What the task requires: Copy the entire listing exactly.

Provided entries:
-- ==== Sys2Proof/Certificates/Slice0/Obligations.lean ====
section
/-! DEFINITION. The statements. -/

open Sys2Proof Sys2Proof.Machine

/-- A step runs the command at the front of the queue (INDEX.md, 95_what_each_step_holds.md). -/
def Obligations.StepRunsTheFront : Prop :=
  (∀ (c : Instr) (rest : List Instr) (s : State),
    step { s with pending := c :: rest } = exec c { s with pending := rest })
  ∧ ∀ s : State, s.pending = [] → step s = .next (idle s)

/-- The state after reset: every register at its reset value, memory and queues empty, canonical (02_address_map_registers.md, 15_heartwood_safety.md, 04_crown_core.md). -/
def Obligations.ResetState : Prop :=
  (∀ o, State.reset.reg o = regDefault o) ∧ (∀ a, State.reset.byte a = 0) ∧ State.reset.pending = [] ∧ Canonical State.reset
  ∧ State.reset.fld F.SYS_ID_PART = 0x960 ∧ State.reset.fld F.SYS_ID_SUFFIX = 0x96
  ∧ State.reset.fld F.HWD_STATE_SEQ = 0 ∧ State.reset.fld F.EVQ_SEQ_SEQ = 0xFFFF
  ∧ (∀ u : Fin 7, State.reset.fld (unitField u) = uOff)

/-- Signed saturation gives the nearest value of the format and flags exactly the values outside it (03_integer_arithmetic.md). -/
def Obligations.SaturationIsNearest : Prop :=
  ∀ (x : Int) (w : Nat), 1 ≤ w →
    (smin w ≤ (sat x w).1 ∧ (sat x w).1 ≤ smax w)
    ∧ ((sat x w).2 = fNone ↔ smin w ≤ x ∧ x ≤ smax w) ∧ ((sat x w).2 = fSat ↔ x < smin w ∨ smax w < x)
    ∧ (∀ y, smin w ≤ y → y ≤ smax w → |x - (sat x w).1| ≤ |x - y|)
    ∧ (0 ≤ (usat x w).1 ∧ (usat x w).1 ≤ umax w) ∧ ((usat x w).2 = fNone ↔ 0 ≤ x ∧ x ≤ umax w)
    ∧ (smin w ≤ wrap x w ∧ wrap x w ≤ smax w ∧ (2 ^ w : Int) ∣ wrap x w - x)

/-- The one rounding goes to the nearest integer and to the even one on a tie (03_integer_arithmetic.md). -/
def Obligations.RoundingIsNearestEven : Prop :=
  (∀ (x : Int) (n : Nat), |2 * (rne x n * 2 ^ n - x)| ≤ 2 ^ n ∧ (|2 * (rne x n * 2 ^ n - x)| = 2 ^ n → 1 ≤ n → rne x n % 2 = 0))
  ∧ (∀ (x : Int) (n w : Nat), 1 ≤ w → smin w ≤ x → x ≤ smax w → w ≤ n → srshift x n w = (0, fNone))

/-- The edge results of the helpers at width 8 (R53). -/
def Obligations.EdgeResults : Prop :=
  negS (-128) 8 = (127, fSat) ∧ absS (-128) 8 = (127, fSat) ∧ negS 127 8 = (-127, fNone)
  ∧ qdiv (-128) (-1) 8 = (127, fSat) ∧ qrem (-128) (-1) 8 = (0, fNone)
  ∧ qdiv 5 0 8 = (127, fDz) ∧ qdiv (-5) 0 8 = (-128, fDz) ∧ qdiv 0 0 8 = (0, fDz) ∧ (∀ x, qrem x 0 8 = (0, fDz))
  ∧ qdiv (-7) 2 8 = (-3, fNone) ∧ qrem (-7) 2 8 = (-1, fNone)
  ∧ rdiv (-7) 2 8 = (-4, fNone) ∧ rdiv 5 2 8 = (2, fNone) ∧ rdiv 7 2 8 = (4, fNone) ∧ rdiv 3 0 8 = (127, fDz)
  ∧ asr (-100) 8 = -1 ∧ asr 100 200 = 0 ∧ lsr (-100) 3 8 = 19 ∧ lsr (-100) 8 8 = 0
  ∧ lsl 3 6 8 = -64 ∧ lsl 3 8 8 = 0 ∧ ssl 0 9 8 = (0, fNone) ∧ ssl 3 6 8 = (127, fSat)
  ∧ ssl 3 9 8 = (127, fSat) ∧ ssl (-3) 8 8 = (-128, fSat)
  ∧ srshift (-128) 8 8 = (0, fNone) ∧ srshift (-384) 8 8 = (-2, fNone) ∧ srshift (-640) 8 8 = (-2, fNone)
  ∧ srshift 100 0 8 = (100, fNone) ∧ srshift 200 0 8 = (127, fSat)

Result below:
-- ==== Sys2Proof/Certificates/Slice0/Obligations.lean ====
section
/-! DEFINITION. The statements. -/

open Sys2Proof Sys2Proof.Machine

/-- A step runs the command at the front of the queue (INDEX.md, 95_what_each_step_holds.md). -/
def Obligations.StepRunsTheFront : Prop :=
  (∀ (c : Instr) (rest : List Instr) (s : State),
    step { s with pending := c :: rest } = exec c { s with pending := rest })
  ∧ ∀ s : State, s.pending = [] → step s = .next (idle s)

/-- The state after reset: every register at its reset value, memory and queues empty, canonical (02_address_map_registers.md, 15_heartwood_safety.md, 04_crown_core.md). -/
def Obligations.ResetState : Prop :=
  (∀ o, State.reset.reg o = regDefault o) ∧ (∀ a, State.reset.byte a = 0) ∧ State.reset.pending = [] ∧ Canonical State.reset
  ∧ State.reset.fld F.SYS_ID_PART = 0x960 ∧ State.reset.fld F.SYS_ID_SUFFIX = 0x96
  ∧ State.reset.fld F.HWD_STATE_SEQ = 0 ∧ State.reset.fld F.EVQ_SEQ_SEQ = 0xFFFF
  ∧ (∀ u : Fin 7, State.reset.fld (unitField u) = uOff)

/-- Signed saturation gives the nearest value of the format and flags exactly the values outside it (03_integer_arithmetic.md). -/
def Obligations.SaturationIsNearest : Prop :=
  ∀ (x : Int) (w : Nat), 1 ≤ w →
    (smin w ≤ (sat x w).1 ∧ (sat x w).1 ≤ smax w)
    ∧ ((sat x w).2 = fNone ↔ smin w ≤ x ∧ x ≤ smax w) ∧ ((sat x w).2 = fSat ↔ x < smin w ∨ smax w < x)
    ∧ (∀ y, smin w ≤ y → y ≤ smax w → |x - (sat x w).1| ≤ |x - y|)
    ∧ (0 ≤ (usat x w).1 ∧ (usat x w).1 ≤ umax w) ∧ ((usat x w).2 = fNone ↔ 0 ≤ x ∧ x ≤ umax w)
    ∧ (smin w ≤ wrap x w ∧ wrap x w ≤ smax w ∧ (2 ^ w : Int) ∣ wrap x w - x)

/-- The one rounding goes to the nearest integer and to the even one on a tie (03_integer_arithmetic.md). -/
def Obligations.RoundingIsNearestEven : Prop :=
  (∀ (x : Int) (n : Nat), |2 * (rne x n * 2 ^ n - x)| ≤ 2 ^ n ∧ (|2 * (rne x n * 2 ^ n - x)| = 2 ^ n → 1 ≤ n → rne x n % 2 = 0))
  ∧ (∀ (x : Int) (n w : Nat), 1 ≤ w → smin w ≤ x → x ≤ smax w → w ≤ n → srshift x n w = (0, fNone))

/-- The edge results of the helpers at width 8 (R53). -/
def Obligations.EdgeResults : Prop :=
  negS (-128) 8 = (127, fSat) ∧ absS (-128) 8 = (127, fSat) ∧ negS 127 8 = (-127, fNone)
  ∧ qdiv (-128) (-1) 8 = (127, fSat) ∧ qrem (-128) (-1) 8 = (0, fNone)
  ∧ qdiv 5 0 8 = (127, fDz) ∧ qdiv (-5) 0 8 = (-128, fDz) ∧ qdiv 0 0 8 = (0, fDz) ∧ (∀ x, qrem x 0 8 = (0, fDz))
  ∧ qdiv (-7) 2 8 = (-3, fNone) ∧ qrem (-7) 2 8 = (-1, fNone)
  ∧ rdiv (-7) 2 8 = (-4, fNone) ∧ rdiv 5 2 8 = (2, fNone) ∧ rdiv 7 2 8 = (4, fNone) ∧ rdiv 3 0 8 = (127, fDz)
  ∧ asr (-100) 8 = -1 ∧ asr 100 200 = 0 ∧ lsr (-100) 3 8 = 19 ∧ lsr (-100) 8 8 = 0
  ∧ lsl 3 6 8 = -64 ∧ lsl 3 8 8 = 0 ∧ ssl 0 9 8 = (0, fNone) ∧ ssl 3 6 8 = (127, fSat)
  ∧ ssl 3 9 8 = (127, fSat) ∧ ssl (-3) 8 8 = (-128, fSat)
  ∧ srshift (-128) 8 8 = (0, fNone) ∧ srshift (-384) 8 8 = (-2, fNone) ∧ srshift (-640) 8 8 = (-2, fNone)
  ∧ srshift 100 0 8 = (100, fNone) ∧ srshift 200 0 8 = (127, fSat)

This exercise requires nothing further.